- [EXERCISE DESCRIPTION] All of the data, from the first line to the last, should be reproduced without alteration.

* * * *

-- ==== Sys2Proof/Tests/Slice0.lean ====
section
/-! SUPPORT. Tests of the model on single steps, each with its expected result from a rule or an example of spec/, and
for every statement with hypotheses the states and operands that meet them all (`test_witness_<statement>`). -/

set_option Elab.async false

open Sys2Proof Sys2Proof.Machine

namespace Sys2Proof.Tests

/-! ## Helpers -/

/-- A line of zero bytes. -/
def zeros : LineData := Vector.replicate 64 0

/-- The payload that supplies the byte `x` at the positions `lo` to `hi`. -/
def bytes (lo hi : Nat) (x : Byte) : Payload :=
  Vector.ofFn fun k => if lo ≤ k.val ∧ k.val ≤ hi then some x else none

/-- The state a command leads to; the state itself where the command stops. -/
def after (c : Instr) (s : State) : State :=
  match exec c s with
  | .next t => t
  | .fault _ => s
  | .refused _ => s

/-- Whether a command answers a next state. -/
def completes (c : Instr) (s : State) : Bool :=
  match exec c s with
  | .next _ => true
  | .fault _ => false
  | .refused _ => false

/-- The part with both links up: 4 credits on each port. -/
def linked : State :=
  { State.reset with
    hport := { State.reset.hport with up := true, readCredits := 8, writeCredits := 8, flushCredits := 4 }
    mport := { State.reset.mport with up := true, credits := 4 }
    resp := { State.reset.resp with credits := 4 } }

/-- A contents of one byte, from one source. -/
def oneByte (src : Source) : Content := ⟨bytes 0 0 7, [src]⟩

/-- A part at work: source 0 has a READY read (slot 0), source 1 a write (slot 1) in the OPEN buffer 0, source 2 a write
(slot 3) in the DRAINING buffer 1 and a flush (slot 2) that waits for it, source 3 a finished read (slot 4), and source 4
a read (slot 5) attached to the entry 1, whose hint fetch has been sent; entry 0 is HELD. -/
def busy : State :=
  { linked with
    tt :=
      { slots := (((((linked.tt.slots.set 0 (some ⟨0, 1, .common, .read 5 false .ready⟩)).set 1
          (some ⟨1, 2, .common, .write 7 true 0⟩)).set 2 (some ⟨2, 3, .common, .flush 1⟩)).set 3
          (some ⟨2, 4, .common, .write 9 true 1⟩)).set 4
          (some ⟨3, 5, .common, .read 11 false (.returned .timeout false)⟩)).set 5
          (some ⟨4, 6, .reserve, .read 21 false (.attached 1)⟩)
        charges := ⟨5, 1, 0, 0⟩
        tagMap := [(0, 1), (1, 2), (2, 3), (3, 5), (4, 6)]
        holding := ((((linked.tt.holding.set 0 1).set 1 1).set 2 2).set 3 1).set 4 1 }
    mb :=
      { buffers := (linked.mb.buffers.set 0 (some ⟨7, 1, 0, [], .opened (oneByte 1) 64⟩)).set 1
          (some ⟨9, 1, 0, [], .draining (oneByte 2) .flush [2] (some 100)⟩)
        ageOrder := [1, 0] }
    fl := { linked.fl with order := linked.fl.order.set 2 [2] }
    es :=
      { entries := (linked.es.entries.set 0 (some ⟨20, 6, .held zeros 800⟩)).set 1
          (some ⟨21, 6, .pending ⟨false, [5], some 100⟩⟩) }
    mport := { linked.mport with iq := [.slot 0], outstanding := [49, 65] }
    resp :=
      { linked.resp with
        records := linked.resp.records.set 1 (.filling [⟨2, .write, .ok⟩] 20)
        rrl := [.slot 4] } }

/-- A part at work with a command waiting. -/
def waiting (c : Instr) : State := { busy with pending := [c] }

/-! ## Well-formedness: each check refuses an ill-formed term -/

theorem test_wellFormed_hGrant_zero : (Instr.hGrant 0).wellFormed = false := by decide
theorem test_wellFormed_hGrant_above : (Instr.hGrant 33).wellFormed = false ∧ (Instr.hGrant 32).wellFormed = true := by
  decide
theorem test_wellFormed_mGrant_above : (Instr.mGrant 33).wellFormed = false ∧ (Instr.mGrant 0).wellFormed = true := by
  decide
theorem test_wellFormed_ownRow : (Instr.registerWrite 2 0).wellFormed = false := by decide
theorem test_wellFormed_meterConf : (Instr.registerWrite 31 0).wellFormed = false := by decide
theorem test_wellFormed_command : (Instr.registerWrite 11 3).wellFormed = false
    ∧ (Instr.registerWrite 11 7).wellFormed = true := by decide

/-! ## Reset, links and time -/

theorem test_coldReset_empties : after .coldReset busy = { State.reset with pending := [] } := by decide +kernel
theorem test_hLinkUp_releases : (after .hLinkUp State.reset).hport.sent.length = 20
    ∧ (after .hLinkUp State.reset).hport.writeCredits = 8 := by decide +kernel
/-- R21: an unanswered read is detached, a finished one and a flush are freed. -/
theorem test_hLinkDown_slots : (after .hLinkDown busy).slot 0 = some ⟨0, 1, .common, .read 5 true .ready⟩
    ∧ (after .hLinkDown busy).slot 2 = none ∧ (after .hLinkDown busy).slot 4 = none := by decide +kernel
theorem test_hLinkReset_restarts : (after .hLinkReset busy).hport.restarts = 1
    ∧ (after .hLinkReset busy).tt.tagMap = [] := by decide +kernel
theorem test_mLinkUp_noCredit : (after .mLinkUp State.reset).mport.up = true
    ∧ (after .mLinkUp State.reset).mport.credits = 0 := by decide +kernel
/-- R45, R59, R53: the DRAINING buffer fails, and the flush over it completes with FAULT. -/
theorem test_mLinkDown_drain : (after .mLinkDown busy).buffer 1 = none
    ∧ (after .mLinkDown busy).counter .drainFaults = 1
    ∧ (after .mLinkDown busy).record 2 = .sealed [⟨3, .flush, .fault⟩] := by decide +kernel
/-- R78, R17: the attached read of a lost hint fetch falls back to the IQ. -/
theorem test_mLinkReset_entry : (after .mLinkReset busy).entry 1 = none
    ∧ (after .mLinkReset busy).mport.iq = [.slot 0, .slot 5] ∧ (after .mLinkReset busy).mport.restarts = 1 := by
  decide +kernel
/-- R167: the time counter counts a microsecond for each 100 passes of 10 ns. -/
theorem test_idle_time :
    State.tick { State.reset with mgmt := { State.reset.mgmt with subTime := 99, time := 4294967295 } }
      = { State.reset with
          mgmt := { State.reset.mgmt with subTime := 0, time := 0 }, meter.sampleTimer := 99 } := by decide +kernel

/-- R167: a step on an empty queue moves the time counter on after the hundredth unit of 10 ns. -/
theorem test_step_idle :
    (match step { State.reset with mgmt.subTime := 99 } with
      | .next t => (t.mgmt.time, t.mgmt.subTime, t.meter.sampleTimer)
      | .fault _ | .refused _ => (0, 0, 0)) = (1, 0, 99) := by decide +kernel

/-! ## Arrivals and Grants -/

/-- R151's example: a Write, a Read and a Flush are stamped in their order of arrival. -/
theorem test_read_stamp : (after (.read 2 9 44) (after (.write 2 8 44 zeros) linked)).hport.readLane = [.read 2 2 9 44]
    ∧ (after (.read 2 9 44) linked).hport.readCredits = 7 := by decide +kernel
theorem test_hint_joins : (after (.hint 3 300) linked).hport.readLane = [.hint 1 3 300] := by decide +kernel
theorem test_write_joins : ((after (.write 1 5 44 zeros) linked).hport.writeLane.map fun w => (isFull w.payload, w.masked))
    = [(true, false)] := by decide +kernel
theorem test_maskedWrite_joins : (after (.maskedWrite 4 1 5000 (bytes 0 7 1)) linked).hport.writeLane
    = [⟨1, 4, 1, 5000, true, bytes 0 7 1⟩] := by decide +kernel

* * * *

- [RESPONSE BOX]
-- ==== Sys2Proof/Tests/Slice0.lean ====
section
/-! SUPPORT. Tests of the model on single steps, each with its expected result from a rule or an example of spec/, and
for every statement with hypotheses the states and operands that meet them all (`test_witness_<statement>`). -/

set_option Elab.async false

open Sys2Proof Sys2Proof.Machine

namespace Sys2Proof.Tests

/-! ## Helpers -/

/-- A line of zero bytes. -/
def zeros : LineData := Vector.replicate 64 0

/-- The payload that supplies the byte `x` at the positions `lo` to `hi`. -/
def bytes (lo hi : Nat) (x : Byte) : Payload :=
  Vector.ofFn fun k => if lo ≤ k.val ∧ k.val ≤ hi then some x else none

/-- The state a command leads to; the state itself where the command stops. -/
def after (c : Instr) (s : State) : State :=
  match exec c s with
  | .next t => t
  | .fault _ => s
  | .refused _ => s

/-- Whether a command answers a next state. -/
def completes (c : Instr) (s : State) : Bool :=
  match exec c s with
  | .next _ => true
  | .fault _ => false
  | .refused _ => false

/-- The part with both links up: 4 credits on each port. -/
def linked : State :=
  { State.reset with
    hport := { State.reset.hport with up := true, readCredits := 8, writeCredits := 8, flushCredits := 4 }
    mport := { State.reset.mport with up := true, credits := 4 }
    resp := { State.reset.resp with credits := 4 } }

/-- A contents of one byte, from one source. -/
def oneByte (src : Source) : Content := ⟨bytes 0 0 7, [src]⟩

/-- A part at work: source 0 has a READY read (slot 0), source 1 a write (slot 1) in the OPEN buffer 0, source 2 a write
(slot 3) in the DRAINING buffer 1 and a flush (slot 2) that waits for it, source 3 a finished read (slot 4), and source 4
a read (slot 5) attached to the entry 1, whose hint fetch has been sent; entry 0 is HELD. -/
def busy : State :=
  { linked with
    tt :=
      { slots := (((((linked.tt.slots.set 0 (some ⟨0, 1, .common, .read 5 false .ready⟩)).set 1
          (some ⟨1, 2, .common, .write 7 true 0⟩)).set 2 (some ⟨2, 3, .common, .flush 1⟩)).set 3
          (some ⟨2, 4, .common, .write 9 true 1⟩)).set 4
          (some ⟨3, 5, .common, .read 11 false (.returned .timeout false)⟩)).set 5
          (some ⟨4, 6, .reserve, .read 21 false (.attached 1)⟩)
        charges := ⟨5, 1, 0, 0⟩
        tagMap := [(0, 1), (1, 2), (2, 3), (3, 5), (4, 6)]
        holding := ((((linked.tt.holding.set 0 1).set 1 1).set 2 2).set 3 1).set 4 1 }
    mb :=
      { buffers := (linked.mb.buffers.set 0 (some ⟨7, 1, 0, [], .opened (oneByte 1) 64⟩)).set 1
          (some ⟨9, 1, 0, [], .draining (oneByte 2) .flush [2] (some 100)⟩)
        ageOrder := [1, 0] }
    fl := { linked.fl with order := linked.fl.order.set 2 [2] }
    es :=
      { entries := (linked.es.entries.set 0 (some ⟨20, 6, .held zeros 800⟩)).set 1
          (some ⟨21, 6, .pending ⟨false, [5], some 100⟩⟩) }
    mport := { linked.mport with iq := [.slot 0], outstanding := [49, 65] }
    resp :=
      { linked.resp with
        records := linked.resp.records.set 1 (.filling [⟨2, .write, .ok⟩] 20)
        rrl := [.slot 4] } }

/-- A part at work with a command waiting. -/
def waiting (c : Instr) : State := { busy with pending := [c] }

/-! ## Well-formedness: each check refuses an ill-formed term -/

theorem test_wellFormed_hGrant_zero : (Instr.hGrant 0).wellFormed = false := by decide
theorem test_wellFormed_hGrant_above : (Instr.hGrant 33).wellFormed = false ∧ (Instr.hGrant 32).wellFormed = true := by
  decide
theorem test_wellFormed_mGrant_above : (Instr.mGrant 33).wellFormed = false ∧ (Instr.mGrant 0).wellFormed = true := by
  decide
theorem test_wellFormed_ownRow : (Instr.registerWrite 2 0).wellFormed = false := by decide
theorem test_wellFormed_meterConf : (Instr.registerWrite 31 0).wellFormed = false := by decide
theorem test_wellFormed_command : (Instr.registerWrite 11 3).wellFormed = false
    ∧ (Instr.registerWrite 11 7).wellFormed = true := by decide

/-! ## Reset, links and time -/

theorem test_coldReset_empties : after .coldReset busy = { State.reset with pending := [] } := by decide +kernel
theorem test_hLinkUp_releases : (after .hLinkUp State.reset).hport.sent.length = 20
    ∧ (after .hLinkUp State.reset).hport.writeCredits = 8 := by decide +kernel
/-- R21: an unanswered read is detached, a finished one and a flush are freed. -/
theorem test_hLinkDown_slots : (after .hLinkDown busy).slot 0 = some ⟨0, 1, .common, .read 5 true .ready⟩
    ∧ (after .hLinkDown busy).slot 2 = none ∧ (after .hLinkDown busy).slot 4 = none := by decide +kernel
theorem test_hLinkReset_restarts : (after .hLinkReset busy).hport.restarts = 1
    ∧ (after .hLinkReset busy).tt.tagMap = [] := by decide +kernel
theorem test_mLinkUp_noCredit : (after .mLinkUp State.reset).mport.up = true
    ∧ (after .mLinkUp State.reset).mport.credits = 0 := by decide +kernel
/-- R45, R59, R53: the DRAINING buffer fails, and the flush over it completes with FAULT. -/
theorem test_mLinkDown_drain : (after .mLinkDown busy).buffer 1 = none
    ∧ (after .mLinkDown busy).counter .drainFaults = 1
    ∧ (after .mLinkDown busy).record 2 = .sealed [⟨3, .flush, .fault⟩] := by decide +kernel
/-- R78, R17: the attached read of a lost hint fetch falls back to the IQ. -/
theorem test_mLinkReset_entry : (after .mLinkReset busy).entry 1 = none
    ∧ (after .mLinkReset busy).mport.iq = [.slot 0, .slot 5] ∧ (after .mLinkReset busy).mport.restarts = 1 := by
  decide +kernel
/-- R167: the time counter counts a microsecond for each 100 passes of 10 ns. -/
theorem test_idle_time :
    State.tick { State.reset with mgmt := { State.reset.mgmt with subTime := 99, time := 4294967295 } }
      = { State.reset with
          mgmt := { State.reset.mgmt with subTime := 0, time := 0 }, meter.sampleTimer := 99 } := by decide +kernel

/-- R167: a step on an empty queue moves the time counter on after the hundredth unit of 10 ns. -/
theorem test_step_idle :
    (match step { State.reset with mgmt.subTime := 99 } with
      | .next t => (t.mgmt.time, t.mgmt.subTime, t.meter.sampleTimer)
      | .fault _ | .refused _ => (0, 0, 0)) = (1, 0, 99) := by decide +kernel

/-! ## Arrivals and Grants -/

/-- R151's example: a Write, a Read and a Flush are stamped in their order of arrival. -/
theorem test_read_stamp : (after (.read 2 9 44) (after (.write 2 8 44 zeros) linked)).hport.readLane = [.read 2 2 9 44]
    ∧ (after (.read 2 9 44) linked).hport.readCredits = 7 := by decide +kernel
theorem test_hint_joins : (after (.hint 3 300) linked).hport.readLane = [.hint 1 3 300] := by decide +kernel
theorem test_write_joins : ((after (.write 1 5 44 zeros) linked).hport.writeLane.map fun w => (isFull w.payload, w.masked))
    = [(true, false)] := by decide +kernel
theorem test_maskedWrite_joins : (after (.maskedWrite 4 1 5000 (bytes 0 7 1)) linked).hport.writeLane
    = [⟨1, 4, 1, 5000, true, bytes 0 7 1⟩] := by decide +kernel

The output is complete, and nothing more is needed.